Dear Homeless Man Who Witnessed Me Totally Lose It Last Week,

When I ignored you and kept walking down 10th street, it was inconsiderate. When I told you to fuck off after you pressed me for change, it was rude. When you followed me into the crosswalk and I took the seventy-odd cents from my pocket, threw it into the intersection, then told you to go after it, I was being… Christ, I don’t think there are words for how heartless that was. I’m so sorry. You saw me at my worst. The look on your leathery face haunted me for days. If I could do it over again I would’ve put the change in your hand. Shit, I’d buy you lunch, too.

You probably noticed I was wearing a suit and figured I had money to spare. That was a ruse—I never wear suits, and that day I was only wearing one to impress people at a networking event I’d just left. I went in hopes of finding a job, but the event ended up being a crowded hotel ballroom full of tacky, obnoxious people who insisted on using empty phrases like “social media strategy” and “brand evangelism.” It was an MBA petting zoo. I only managed to meet one HR worker while I was there, and right after she felt that I was out of visual range, she folded my business card in half and tossed it into the nearest garbage can.

I’ve been unemployed for the past seven months. The only reason I went to that networking event was the naive hope that someone there would save me. My ship of ambitions has been smashed against the cold, rocky coastline of corporate reality, and there were no survivors.

Defeated, I walked down 10th street back to my car and saw you in the distance. I’m embarrassed to say it, but I laughed at you. I used your misfortune as a springboard to vault myself out of unhappiness. I glared and smugly found reasons why I’m better off than you are. “I wonder if he ever interned for a P.R. company,” I thought. “Or stayed up until 5 a.m. carefully sizing and aligning the text on his business card.”

And then it hit me: what if you did?

What if you pursued your career goals and experienced rejection so many times that it broke you?

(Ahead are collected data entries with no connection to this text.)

-- ==== Sys2Proof/Tests/Slice0.lean ====
section
/-! SUPPORT. Our own tests, with expected results from spec/95_test_vectors.md and the rules' own tables, and a witness for every statement that has hypotheses. -/

namespace Sys2Proof.Tests

open Sys2Proof.Machine Sys2Proof.Safety

/-! ### Small states and the vectors' test configuration -/

/-- The reset state with the transceiver's answers and the time base's readings given. -/
def engine (answers : List Byte) (readings : List Time) : State :=
  { State.reset with busIn := answers, timeIn := readings }

/-- A block that is READY after a BEGIN, `READY/0/24/00` in the vectors' notation. -/
def readyEngine (answers : List Byte) (readings : List Time) : State :=
  { engine answers readings with rstate := .ready, idSeen := 0x24, radioMode := some 0x00 }

/-- The vectors' test configuration TC, with T_POLL_MIN_US = 1000 as in V-POL-7. -/
def tc : Config :=
  { Config.hw with
    syncPhrase := Vector.replicate 82 false
    payloads := Vector.ofFn (fun c => Vector.ofFn (fun i => decide (i.val ≤ c.val)))
    tPollMinPred := 999, symbolTolUs := 0 }

/-- What the vectors write after a trace: `rstate/err/id_seen/radio_mode`, and `result`. -/
def summary (s : State) : Readiness × ErrCode × Byte × Option Byte × Bool :=
  (s.rstate, s.err, s.idSeen, s.radioMode, s.result)

/-- One field of an instruction's next state. -/
def after {α : Type} (view : State → α) (i : Instr) (s : State) : Option α :=
  match exec i s with
  | .next t => some (view t)
  | _ => none

/-! ### WellFormed refuses -/

theorem test_wf_reserved_arg_zero : (Instr.reservedOp00Arg 0).wf = false ∧ (Instr.reservedOp01Arg 0).wf = false ∧
    (Instr.reservedOp11Arg 0).wf = false ∧ (Instr.reservedOp11Arg 1).wf = true := by decide

theorem test_wf_mode_writes : (Instr.busWrite 0x01 0x00).wf = false ∧ (Instr.busWrite 0x01 0x04).wf = false ∧
    (Instr.busWrite 0x01 0x0C).wf = false ∧ (Instr.busWrite 0x01 0x05).wf = true ∧
    (Instr.busWrite 0x02 0x04).wf = true := by decide

theorem test_wf_hold_zero : (Instr.hold 0).wf = false ∧ (Instr.hold 1).wf = true := by decide

/-! ### Decoding, from V-DEC-1 and the tables of 30 R81, R85, R90 -/

theorem test_decode_control : decode [0x00] = .ok .nop ∧ decode [0x40] = .ok .begin ∧ decode [0xC0] = .ok .status := by
  decide

theorem test_decode_send : decode [0x80] = .ok .sendLightToggle ∧ decode [0x81] = .ok .sendFanToggle ∧
    decode [0x82] = .ok .sendLightDown ∧ decode [0x83] = .ok .sendLightUp ∧ decode [0x84] = .ok .sendFan1 ∧
    decode [0x85] = .ok .sendFan2 ∧ decode [0x86] = .ok .sendFan3 ∧ decode [0x87] = .ok .sendFan4 ∧
    decode [0x88] = .ok .sendFan5 ∧ decode [0x89] = .ok .sendFan6 := by decide

theorem test_decode_send_undefined : decode [0x8A] = .ok .sendUndefined10 ∧ decode [0x8B] = .ok .sendUndefined11 ∧
    decode [0x8C] = .ok .sendUndefined12 ∧ decode [0x8D] = .ok .sendUndefined13 ∧
    decode [0x8E] = .ok .sendUndefined14 ∧ decode [0x8F] = .ok .sendUndefined15 := by decide

theorem test_decode_reserved : decode [0x01] = .ok (.reservedOp00Arg 0x1) ∧ decode [0x0F] = .ok (.reservedOp00Arg 0xF) ∧
    decode [0x10] = .ok (.reservedRsv01 0 0) ∧ decode [0x3F] = .ok (.reservedRsv11 0 0xF) ∧
    decode [0x41] = .ok (.reservedOp01Arg 0x1) ∧ decode [0x50] = .ok (.reservedRsv01 1 0) ∧
    decode [0x90] = .ok (.reservedRsv01 2 0) ∧ decode [0xB5] = .ok (.reservedRsv11 2 5) ∧
    decode [0xC1] = .ok (.reservedOp11Arg 0x1) ∧ decode [0xE7] = .ok (.reservedRsv10 3 7) ∧
    decode [0xFF] = .ok (.reservedRsv11 3 0xF) := by decide

theorem test_decode_frames : decode [0x27, 0x00] = .ok (.busRead 0x27) ∧ decode [0x7F, 0xAA] = .ok (.busRead 0x7F) ∧
    decode [0x82, 0x68] = .ok (.busWrite 0x02 0x68) ∧ decode [0x81, 0x05] = .ok (.busWrite 0x01 0x05) ∧
    decode [0x81, 0x00] = .ok .modeSleep ∧ decode [0x81, 0x04] = .ok .modeStandby ∧
    decode [0x81, 0x0C] = .ok .modeTransmit := by decide

theorem test_decode_rejects : decode [] = .error .empty ∧ decode [0x40, 0x00, 0x00] = .error (.tooLong 3) := by decide

theorem test_decode_table_words : decodeTableWord 8 0x85 = some .sendFan2 ∧ decodeTableWord 16 0x810C = some .modeTransmit ∧
    decodeTableWord 16 0x2700 = some (.busRead 0x27) ∧ decodeTableWord 24 0 = none := by decide

theorem test_encode_internal : encode (.catalogLookup 5) = [] ∧ encode (.buildFrame none) = [] ∧
    encode .transmitFrame = [] ∧ encode (.pinWrite .data true) = [] ∧ encode (.hold 300) = [] ∧
    encode (.enterMode .sleep) = [] ∧ encode (.waitModeReady .sleep) = [] ∧ encode .resetPulse = [] ∧
    encode .checkId = [] ∧ encode .configureRadio = [] := by decide

/-! ### One step of each host operation, from V-BEG, V-SND, V-STA -/

/-- V-BEG-1, the 22 events after `Reset`. -/
theorem test_begin_success_trace : after State.trace .begin (engine [0x24, 0x80, 0x80] [20000, 20100]) =
    some [.reset, .req 0x40, .pin .reset true, .hold 100, .pin .reset false, .hold 5000, .busR 0x10 0x24,
      .busW 0x01 0x04, .time 20000, .busR 0x27 0x80, .busW 0x02 0x68, .busW 0x07 0x6C, .busW 0x08 0x7A, .busW 0x09 0xE1,
      .busW 0x03 0x25, .busW 0x04 0x80, .busW 0x11 0x5F, .busW 0x13 0x1A, .busW 0x26 0x07, .busW 0x01 0x00,
      .time 20100, .busR 0x27 0x80, .done .begin true] := by decide +kernel

/-- V-BEG-5: a failing identification check leaves READY. -/
theorem test_begin_id_mismatch : after summary .begin (readyEngine [0x00] []) =
    some (.ready, .idMismatch, 0x00, some 0x00, false) := by decide +kernel

/-- V-SND-2, from reset. -/
theorem test_send_not_ready : after summary .sendFan2 (engine [] []) =
    some (.uninit, .notReady, 0x00, none, false) := by decide +kernel

/-- V-SND-3: `Req(8C) Done(SEND,0)`, `READY/6/24/00`. -/
theorem test_send_undefined_code : after State.trace .sendUndefined12 (readyEngine [] []) =
    some [.reset, .req 0x8C, .done .send false] ∧
    after summary .sendUndefined12 (readyEngine [] []) = some (.ready, .unknownCmd, 0x24, some 0x00, false) := by
  decide +kernel

/-- V-STA-1. -/
theorem test_status_ready : after State.trace .status (readyEngine [] []) =
    some [.reset, .req 0xC0, .done .status true] := by decide +kernel

/-- V-STA-1 on a FAULTED block: `err` unchanged. -/
theorem test_status_faulted :
    after summary .status { engine [] [] with rstate := .faulted, err := .timeoutSleep } =
      some (.faulted, .timeoutSleep, 0x00, none, false) := by decide +kernel

/-- V-DEC-2: ignored words. -/
theorem test_ignored_words : after State.trace (.reservedOp01Arg 1) (readyEngine [] []) = some [.reset] ∧
    after State.trace .nop (readyEngine [] []) = some [.reset] := by decide +kernel

/-- V-DEC-2, V-SND-8: a request while busy. -/
theorem test_busy_drop : after State.trace .status { engine [] [] with busy := true, op := .send, step := some .s6 } =
    some [.reset] := by decide +kernel

/-- V-RST-3: reset during BEGIN's Standby poll, after `BusW(01,04) Time(0) BusR(27,00)` (12 instants): no `Done`. -/
theorem test_reset_during_poll :
    after State.trace .begin
      { readyEngine [0x24, 0x00] [0] with hostIn := List.replicate 12 .idle ++ [.reset] } =
      some [.reset, .req 0x40, .pin .reset true, .hold 100, .pin .reset false, .hold 5000, .busR 0x10 0x24,
        .busW 0x01 0x04, .time 0, .busR 0x27 0x00, .reset] := by decide +kernel

/-! ### One step of each bus frame and internal operation -/

theorem test_bus_read : after State.trace (.busRead 0x27) (engine [0x80] []) = some [.reset, .busR 0x27 0x80] ∧
    after State.rdata (.busRead 0x27) (engine [0x80] []) = some 0x80 := by decide

theorem test_bus_write : after State.radioMode (.busWrite 0x02 0x68) (engine [] []) = some none ∧
    after State.radioMode (.busWrite 0x01 0x05) (engine [] []) = some (some 0x05) := by decide

theorem test_mode_writes : after State.radioMode .modeSleep (engine [] []) = some (some 0x00) ∧
    after State.radioMode .modeStandby (engine [] []) = some (some 0x04) ∧
    after State.trace .modeTransmit (engine [] []) = some [.reset, .busW 0x01 0x0C] := by decide

/-- V-CAT-1, the boundary between codes 9 and 10. -/
theorem test_catalog_boundary : (catalogLookup tc 9).isSome = true ∧ catalogLookup tc 10 = none ∧
    catalogLookup tc 15 = none := by decide

/-- V-FRM-2 and V-FRM-3 under TC: FAN_2's frame has ones at the preamble's multiples of 4 and at 115 to 120. -/
theorem test_frame_of_fan2 : ∀ i : Fin 166,
    symbolAt (frameOf tc tc.payloads[5]) i = (decide (i.val ≤ 32 ∧ i.val % 4 = 0) || decide (115 ≤ i.val ∧ i.val ≤ 120)) := by
  decide +kernel

/-- V-FRM-4 under TC: FAN_2 and FAN_3 differ at position 121 only. -/
theorem test_frames_differ : ∀ i : Fin 166,
    (symbolAt (frameOf tc tc.payloads[5]) i == symbolAt (frameOf tc tc.payloads[6]) i) = (i != 121) := by decide +kernel

theorem test_pin_write : after State.pinData (.pinWrite .data true) (engine [] []) = some true ∧
    after State.trace (.pinWrite .reset false) (engine [] []) = some [.reset, .pin .reset false] := by decide

theorem test_hold : after State.trace (.hold 300) (engine [] []) = some [.reset, .hold 300] := by decide

/-- 41 R130, R133: the first events of a repetition, whose preamble starts high. -/
theorem test_repetition_start :
    (transmitEvents tc (frameOf tc tc.payloads[5])).take 5 =
      [.pin .data true, .hold 300, .pin .data false, .hold 300, .pin .data false] := by decide +kernel

/-- 41 R134: what stands after the 166 symbols of a repetition. -/
theorem test_repetition_end :
    ((transmitEvents tc (frameOf tc tc.payloads[5])).drop 330).take 5 =
      [.pin .data false, .hold 300, .pin .data false, .hold 8800, .pin .data true] := by decide +kernel

/-- 42 R175. -/
theorem test_reset_pulse : after State.trace .resetPulse (engine [] []) =
    some [.reset, .pin .reset true, .hold 100, .pin .reset false, .hold 5000] := by decide

theorem test_check_id : after State.ok .checkId (engine [0x24] []) = some true ∧
    after State.ok .checkId (engine [0x25] []) = some false ∧
    after State.idSeen .checkId (engine [0xFF] []) = some 0xFF := by decide

/-- V-POL-2: only bit 7 counts. -/
theorem test_poll_bit_seven : (waitModeReady tc .sleep (engine [0xFF] [0])).ok = true ∧
    (waitModeReady { tc with tPollMinPred := 49 } .sleep (engine [0x7F, 0x80] [0, 50])).trace =
      [.reset, .time 0, .busR 0x27 0x7F, .time 50, .busR 0x27 0x80] := by decide +kernel

/-- V-POL-4: 9999 continues, 10000 fails. -/
theorem test_poll_boundary :
    (waitModeReady tc .transmit (engine [0, 0, 0] [0, 4000, 9999, 10000])).trace =
      [.reset, .time 0, .busR 0x27 0, .time 4000, .busR 0x27 0, .time 9999, .busR 0x27 0, .time 10000] ∧
    (waitModeReady tc .transmit (engine [0, 0, 0] [0, 4000, 9999, 10000])).err = .timeoutTransmit := by decide +kernel

/-- V-POL-5: the readings wrap. -/
theorem test_poll_wrap :
    (waitModeReady tc .sleep (engine [0, 0] [4294963200, 4095, 5904])).trace =
      [.reset, .time 4294963200, .busR 0x27 0, .time 4095, .busR 0x27 0, .time 5904] := by decide +kernel

/-- V-POL-6: a read that shows ready ends the poll whatever the time. -/
theorem test_poll_ready_late : (waitModeReady tc .sleep (engine [0, 0x80] [0, 9000])).ok = true := by decide +kernel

I pictured myself two years into the future. Unshaven and reeking of cheap whiskey, I would stand at the on-ramp of highway 85 North holding a cardboard sign with WILL USE CORPORATE JARGON FOR FOOD scrawled in Sharpie marker. I saw the future me walking Williams Street late at night, starving and broken, as a closeted businessman pulls over his hybrid Civic and calls me into the passenger seat. As I unbuckle his belt, I would catch a glimpse of his shiny new Blackberry and weep quietly about the career that left me behind. Then with the last part of my dignity completely wrecked, I would sit on the sidewalk and beg people for change. This was the exact moment you asked me for money. To have my what-if-I-become-homeless nightmare interrupted by an actual homeless person was more than I could deal with.

I saw that, with the slightest change in variables, I could be begging for quarters, too. And it drove me to hysterics.

I’m not saying this excuses my behavior, but I just want you to know why I acted the way I did. For what it’s worth, I’m sorry. If I see you again I’ll give you five dollars and a hug.